** Opening Dataset excerpts block **

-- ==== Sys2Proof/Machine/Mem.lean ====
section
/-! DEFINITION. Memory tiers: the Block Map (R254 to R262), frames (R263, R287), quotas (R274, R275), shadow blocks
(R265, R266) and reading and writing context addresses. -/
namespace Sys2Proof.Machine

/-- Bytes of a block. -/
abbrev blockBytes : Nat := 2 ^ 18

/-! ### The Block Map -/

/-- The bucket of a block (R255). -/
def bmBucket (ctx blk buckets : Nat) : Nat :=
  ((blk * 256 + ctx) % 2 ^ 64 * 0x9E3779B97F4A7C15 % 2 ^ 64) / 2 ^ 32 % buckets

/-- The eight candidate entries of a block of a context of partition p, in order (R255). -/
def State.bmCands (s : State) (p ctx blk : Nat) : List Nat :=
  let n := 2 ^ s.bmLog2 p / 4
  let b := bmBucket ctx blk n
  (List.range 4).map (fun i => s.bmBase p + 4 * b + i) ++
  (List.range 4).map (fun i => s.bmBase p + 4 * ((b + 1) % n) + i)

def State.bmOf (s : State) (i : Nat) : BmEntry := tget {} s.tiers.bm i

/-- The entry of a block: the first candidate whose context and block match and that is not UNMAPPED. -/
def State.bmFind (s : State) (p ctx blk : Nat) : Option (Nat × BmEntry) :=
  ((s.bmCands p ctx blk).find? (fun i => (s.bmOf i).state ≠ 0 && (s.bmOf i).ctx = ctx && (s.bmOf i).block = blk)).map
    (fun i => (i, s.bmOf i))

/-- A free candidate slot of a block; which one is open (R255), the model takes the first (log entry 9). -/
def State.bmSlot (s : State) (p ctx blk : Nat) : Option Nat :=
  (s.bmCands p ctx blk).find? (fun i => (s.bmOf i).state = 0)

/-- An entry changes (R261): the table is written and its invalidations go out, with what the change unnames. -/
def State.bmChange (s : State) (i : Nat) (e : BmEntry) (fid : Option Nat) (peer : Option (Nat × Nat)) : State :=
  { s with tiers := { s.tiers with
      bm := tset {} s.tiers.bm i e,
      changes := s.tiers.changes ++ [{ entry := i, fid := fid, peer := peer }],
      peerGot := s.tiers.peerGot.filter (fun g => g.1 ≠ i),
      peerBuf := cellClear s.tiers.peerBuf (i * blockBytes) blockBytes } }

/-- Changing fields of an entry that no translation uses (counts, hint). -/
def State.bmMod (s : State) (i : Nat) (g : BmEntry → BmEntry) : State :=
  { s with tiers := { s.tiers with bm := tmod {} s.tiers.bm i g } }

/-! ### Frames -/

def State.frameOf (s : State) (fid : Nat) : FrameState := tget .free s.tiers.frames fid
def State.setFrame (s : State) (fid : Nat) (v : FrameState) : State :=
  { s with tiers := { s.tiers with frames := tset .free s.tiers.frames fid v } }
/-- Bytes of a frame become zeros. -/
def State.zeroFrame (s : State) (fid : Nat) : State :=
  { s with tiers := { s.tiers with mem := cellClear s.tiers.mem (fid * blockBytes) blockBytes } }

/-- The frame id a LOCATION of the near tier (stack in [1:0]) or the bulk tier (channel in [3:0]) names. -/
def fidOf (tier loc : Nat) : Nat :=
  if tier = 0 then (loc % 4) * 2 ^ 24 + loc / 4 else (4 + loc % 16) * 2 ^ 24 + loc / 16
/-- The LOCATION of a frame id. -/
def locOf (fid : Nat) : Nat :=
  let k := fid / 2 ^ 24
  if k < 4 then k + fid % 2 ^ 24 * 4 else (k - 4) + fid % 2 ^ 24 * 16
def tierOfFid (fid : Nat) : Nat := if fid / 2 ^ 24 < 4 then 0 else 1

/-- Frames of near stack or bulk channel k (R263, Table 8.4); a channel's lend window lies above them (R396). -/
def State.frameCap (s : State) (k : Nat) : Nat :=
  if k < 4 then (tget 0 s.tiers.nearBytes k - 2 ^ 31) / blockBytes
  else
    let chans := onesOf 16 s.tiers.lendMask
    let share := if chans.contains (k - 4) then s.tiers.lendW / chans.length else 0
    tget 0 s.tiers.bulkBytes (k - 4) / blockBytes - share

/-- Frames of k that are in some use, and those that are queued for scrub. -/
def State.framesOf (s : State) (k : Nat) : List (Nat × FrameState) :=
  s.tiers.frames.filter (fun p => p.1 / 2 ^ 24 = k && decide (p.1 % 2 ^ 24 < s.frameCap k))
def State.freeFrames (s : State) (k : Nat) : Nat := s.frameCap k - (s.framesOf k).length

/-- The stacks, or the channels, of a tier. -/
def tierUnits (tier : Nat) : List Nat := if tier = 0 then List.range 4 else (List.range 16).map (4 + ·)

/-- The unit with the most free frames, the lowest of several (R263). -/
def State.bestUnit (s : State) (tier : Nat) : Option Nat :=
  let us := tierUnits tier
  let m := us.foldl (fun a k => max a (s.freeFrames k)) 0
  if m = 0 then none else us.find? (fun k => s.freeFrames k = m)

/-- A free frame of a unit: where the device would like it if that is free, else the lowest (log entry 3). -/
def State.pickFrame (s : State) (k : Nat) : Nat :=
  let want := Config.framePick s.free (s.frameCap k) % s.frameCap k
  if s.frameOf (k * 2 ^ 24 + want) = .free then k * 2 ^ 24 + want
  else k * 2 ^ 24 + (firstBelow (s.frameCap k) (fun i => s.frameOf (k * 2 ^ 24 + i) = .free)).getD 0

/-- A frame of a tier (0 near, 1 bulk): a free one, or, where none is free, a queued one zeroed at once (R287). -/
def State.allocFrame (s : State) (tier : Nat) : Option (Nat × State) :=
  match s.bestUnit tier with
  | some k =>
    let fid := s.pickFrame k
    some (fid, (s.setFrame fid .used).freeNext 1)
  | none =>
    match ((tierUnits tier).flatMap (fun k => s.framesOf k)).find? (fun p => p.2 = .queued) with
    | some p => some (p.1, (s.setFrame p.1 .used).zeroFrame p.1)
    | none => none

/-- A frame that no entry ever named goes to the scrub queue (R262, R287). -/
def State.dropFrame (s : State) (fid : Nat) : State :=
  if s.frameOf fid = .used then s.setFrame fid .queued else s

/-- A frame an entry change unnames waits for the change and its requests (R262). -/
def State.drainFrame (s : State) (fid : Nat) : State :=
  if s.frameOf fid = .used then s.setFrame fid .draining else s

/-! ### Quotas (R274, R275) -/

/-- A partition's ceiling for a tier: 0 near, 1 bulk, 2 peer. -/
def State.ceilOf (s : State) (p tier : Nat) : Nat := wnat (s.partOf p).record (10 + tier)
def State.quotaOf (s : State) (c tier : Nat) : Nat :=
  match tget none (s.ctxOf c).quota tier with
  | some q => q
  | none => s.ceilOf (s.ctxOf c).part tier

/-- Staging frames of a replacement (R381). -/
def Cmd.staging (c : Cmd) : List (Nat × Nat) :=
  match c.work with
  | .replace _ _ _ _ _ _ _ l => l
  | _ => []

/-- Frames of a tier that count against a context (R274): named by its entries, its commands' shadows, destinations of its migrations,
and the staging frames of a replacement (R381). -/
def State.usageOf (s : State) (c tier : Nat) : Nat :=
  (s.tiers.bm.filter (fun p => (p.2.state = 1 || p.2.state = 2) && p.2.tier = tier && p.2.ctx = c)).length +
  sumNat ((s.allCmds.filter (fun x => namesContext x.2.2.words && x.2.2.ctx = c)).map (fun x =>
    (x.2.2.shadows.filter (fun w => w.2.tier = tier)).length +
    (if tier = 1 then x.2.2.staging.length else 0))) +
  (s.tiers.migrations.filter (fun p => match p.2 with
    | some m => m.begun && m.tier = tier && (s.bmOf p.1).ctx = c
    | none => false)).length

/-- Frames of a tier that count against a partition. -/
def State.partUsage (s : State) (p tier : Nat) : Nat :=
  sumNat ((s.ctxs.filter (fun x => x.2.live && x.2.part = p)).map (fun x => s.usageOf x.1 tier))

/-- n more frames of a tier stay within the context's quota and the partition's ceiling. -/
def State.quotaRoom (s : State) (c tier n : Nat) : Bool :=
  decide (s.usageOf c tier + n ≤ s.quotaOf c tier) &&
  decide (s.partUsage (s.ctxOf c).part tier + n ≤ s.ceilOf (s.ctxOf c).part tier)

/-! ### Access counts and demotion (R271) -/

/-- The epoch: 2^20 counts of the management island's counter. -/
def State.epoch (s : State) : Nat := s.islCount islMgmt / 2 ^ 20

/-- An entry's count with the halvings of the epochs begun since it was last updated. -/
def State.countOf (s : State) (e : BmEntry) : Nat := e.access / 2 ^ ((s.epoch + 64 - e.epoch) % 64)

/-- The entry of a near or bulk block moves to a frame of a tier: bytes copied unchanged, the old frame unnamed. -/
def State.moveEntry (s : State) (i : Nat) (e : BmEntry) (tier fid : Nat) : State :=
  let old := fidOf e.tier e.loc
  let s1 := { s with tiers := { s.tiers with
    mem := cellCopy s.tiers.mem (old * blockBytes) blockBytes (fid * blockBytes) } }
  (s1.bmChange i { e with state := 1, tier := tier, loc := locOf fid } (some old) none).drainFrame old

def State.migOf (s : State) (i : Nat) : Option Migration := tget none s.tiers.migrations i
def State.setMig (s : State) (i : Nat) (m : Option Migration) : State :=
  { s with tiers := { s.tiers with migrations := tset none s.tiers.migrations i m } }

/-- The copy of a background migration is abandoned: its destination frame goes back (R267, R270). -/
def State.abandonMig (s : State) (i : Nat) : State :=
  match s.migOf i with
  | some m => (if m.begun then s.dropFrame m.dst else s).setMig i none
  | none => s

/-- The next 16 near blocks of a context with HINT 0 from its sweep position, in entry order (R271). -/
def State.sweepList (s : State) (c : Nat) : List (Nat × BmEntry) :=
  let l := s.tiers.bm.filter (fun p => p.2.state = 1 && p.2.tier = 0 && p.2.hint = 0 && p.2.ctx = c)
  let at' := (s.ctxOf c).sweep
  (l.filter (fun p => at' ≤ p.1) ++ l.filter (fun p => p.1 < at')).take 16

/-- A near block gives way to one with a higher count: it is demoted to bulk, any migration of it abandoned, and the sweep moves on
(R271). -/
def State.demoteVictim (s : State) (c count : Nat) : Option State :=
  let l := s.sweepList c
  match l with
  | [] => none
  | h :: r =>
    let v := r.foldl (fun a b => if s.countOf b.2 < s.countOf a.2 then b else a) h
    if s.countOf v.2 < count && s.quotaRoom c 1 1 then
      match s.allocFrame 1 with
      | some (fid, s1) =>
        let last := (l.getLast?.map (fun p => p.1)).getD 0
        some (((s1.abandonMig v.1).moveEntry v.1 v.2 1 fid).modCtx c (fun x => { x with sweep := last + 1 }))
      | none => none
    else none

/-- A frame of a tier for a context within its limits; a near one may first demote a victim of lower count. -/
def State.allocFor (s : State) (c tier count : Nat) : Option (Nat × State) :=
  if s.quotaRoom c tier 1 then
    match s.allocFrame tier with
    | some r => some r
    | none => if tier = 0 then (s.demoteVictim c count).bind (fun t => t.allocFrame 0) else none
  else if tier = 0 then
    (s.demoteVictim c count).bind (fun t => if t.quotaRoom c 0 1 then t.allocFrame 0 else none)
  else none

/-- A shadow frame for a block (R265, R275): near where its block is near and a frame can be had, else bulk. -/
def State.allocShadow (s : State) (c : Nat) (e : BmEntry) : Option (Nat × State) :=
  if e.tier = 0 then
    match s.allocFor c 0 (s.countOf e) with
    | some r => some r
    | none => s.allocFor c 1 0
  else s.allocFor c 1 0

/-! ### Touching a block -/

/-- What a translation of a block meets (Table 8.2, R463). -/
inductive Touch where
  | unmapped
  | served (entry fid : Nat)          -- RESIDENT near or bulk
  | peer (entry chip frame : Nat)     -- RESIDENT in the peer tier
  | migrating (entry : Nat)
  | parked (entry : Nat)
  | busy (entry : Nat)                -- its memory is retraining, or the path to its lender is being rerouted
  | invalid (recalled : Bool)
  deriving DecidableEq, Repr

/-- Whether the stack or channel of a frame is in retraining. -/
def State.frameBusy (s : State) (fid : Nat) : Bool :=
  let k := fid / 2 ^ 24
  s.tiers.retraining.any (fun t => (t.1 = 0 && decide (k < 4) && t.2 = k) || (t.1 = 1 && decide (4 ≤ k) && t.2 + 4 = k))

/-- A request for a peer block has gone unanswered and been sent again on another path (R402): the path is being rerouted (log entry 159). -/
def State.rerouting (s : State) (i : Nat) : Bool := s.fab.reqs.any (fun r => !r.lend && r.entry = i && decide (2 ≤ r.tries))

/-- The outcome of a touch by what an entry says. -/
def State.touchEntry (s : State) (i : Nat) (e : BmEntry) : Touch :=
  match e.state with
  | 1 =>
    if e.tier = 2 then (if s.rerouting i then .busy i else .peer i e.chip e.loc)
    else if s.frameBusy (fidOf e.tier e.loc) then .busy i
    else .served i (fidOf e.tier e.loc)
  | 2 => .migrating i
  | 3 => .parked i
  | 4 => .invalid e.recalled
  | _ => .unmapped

** Closing Dataset excerpts block **

Set down each line exactly as it appears, starting at the top of the data and ending at the line containing "let b := bmBucket ctx blk n", and include no other lines.

-- ==== Sys2Proof/Machine/Mem.lean ====
section
/-! DEFINITION. Memory tiers: the Block Map (R254 to R262), frames (R263, R287), quotas (R274, R275), shadow blocks
(R265, R266) and reading and writing context addresses. -/
namespace Sys2Proof.Machine

/-- Bytes of a block. -/
abbrev blockBytes : Nat := 2 ^ 18

/-! ### The Block Map -/

/-- The bucket of a block (R255). -/
def bmBucket (ctx blk buckets : Nat) : Nat :=
  ((blk * 256 + ctx) % 2 ^ 64 * 0x9E3779B97F4A7C15 % 2 ^ 64) / 2 ^ 32 % buckets

/-- The eight candidate entries of a block of a context of partition p, in order (R255). -/
def State.bmCands (s : State) (p ctx blk : Nat) : List Nat :=
  let n := 2 ^ s.bmLog2 p / 4
  let b := bmBucket ctx blk n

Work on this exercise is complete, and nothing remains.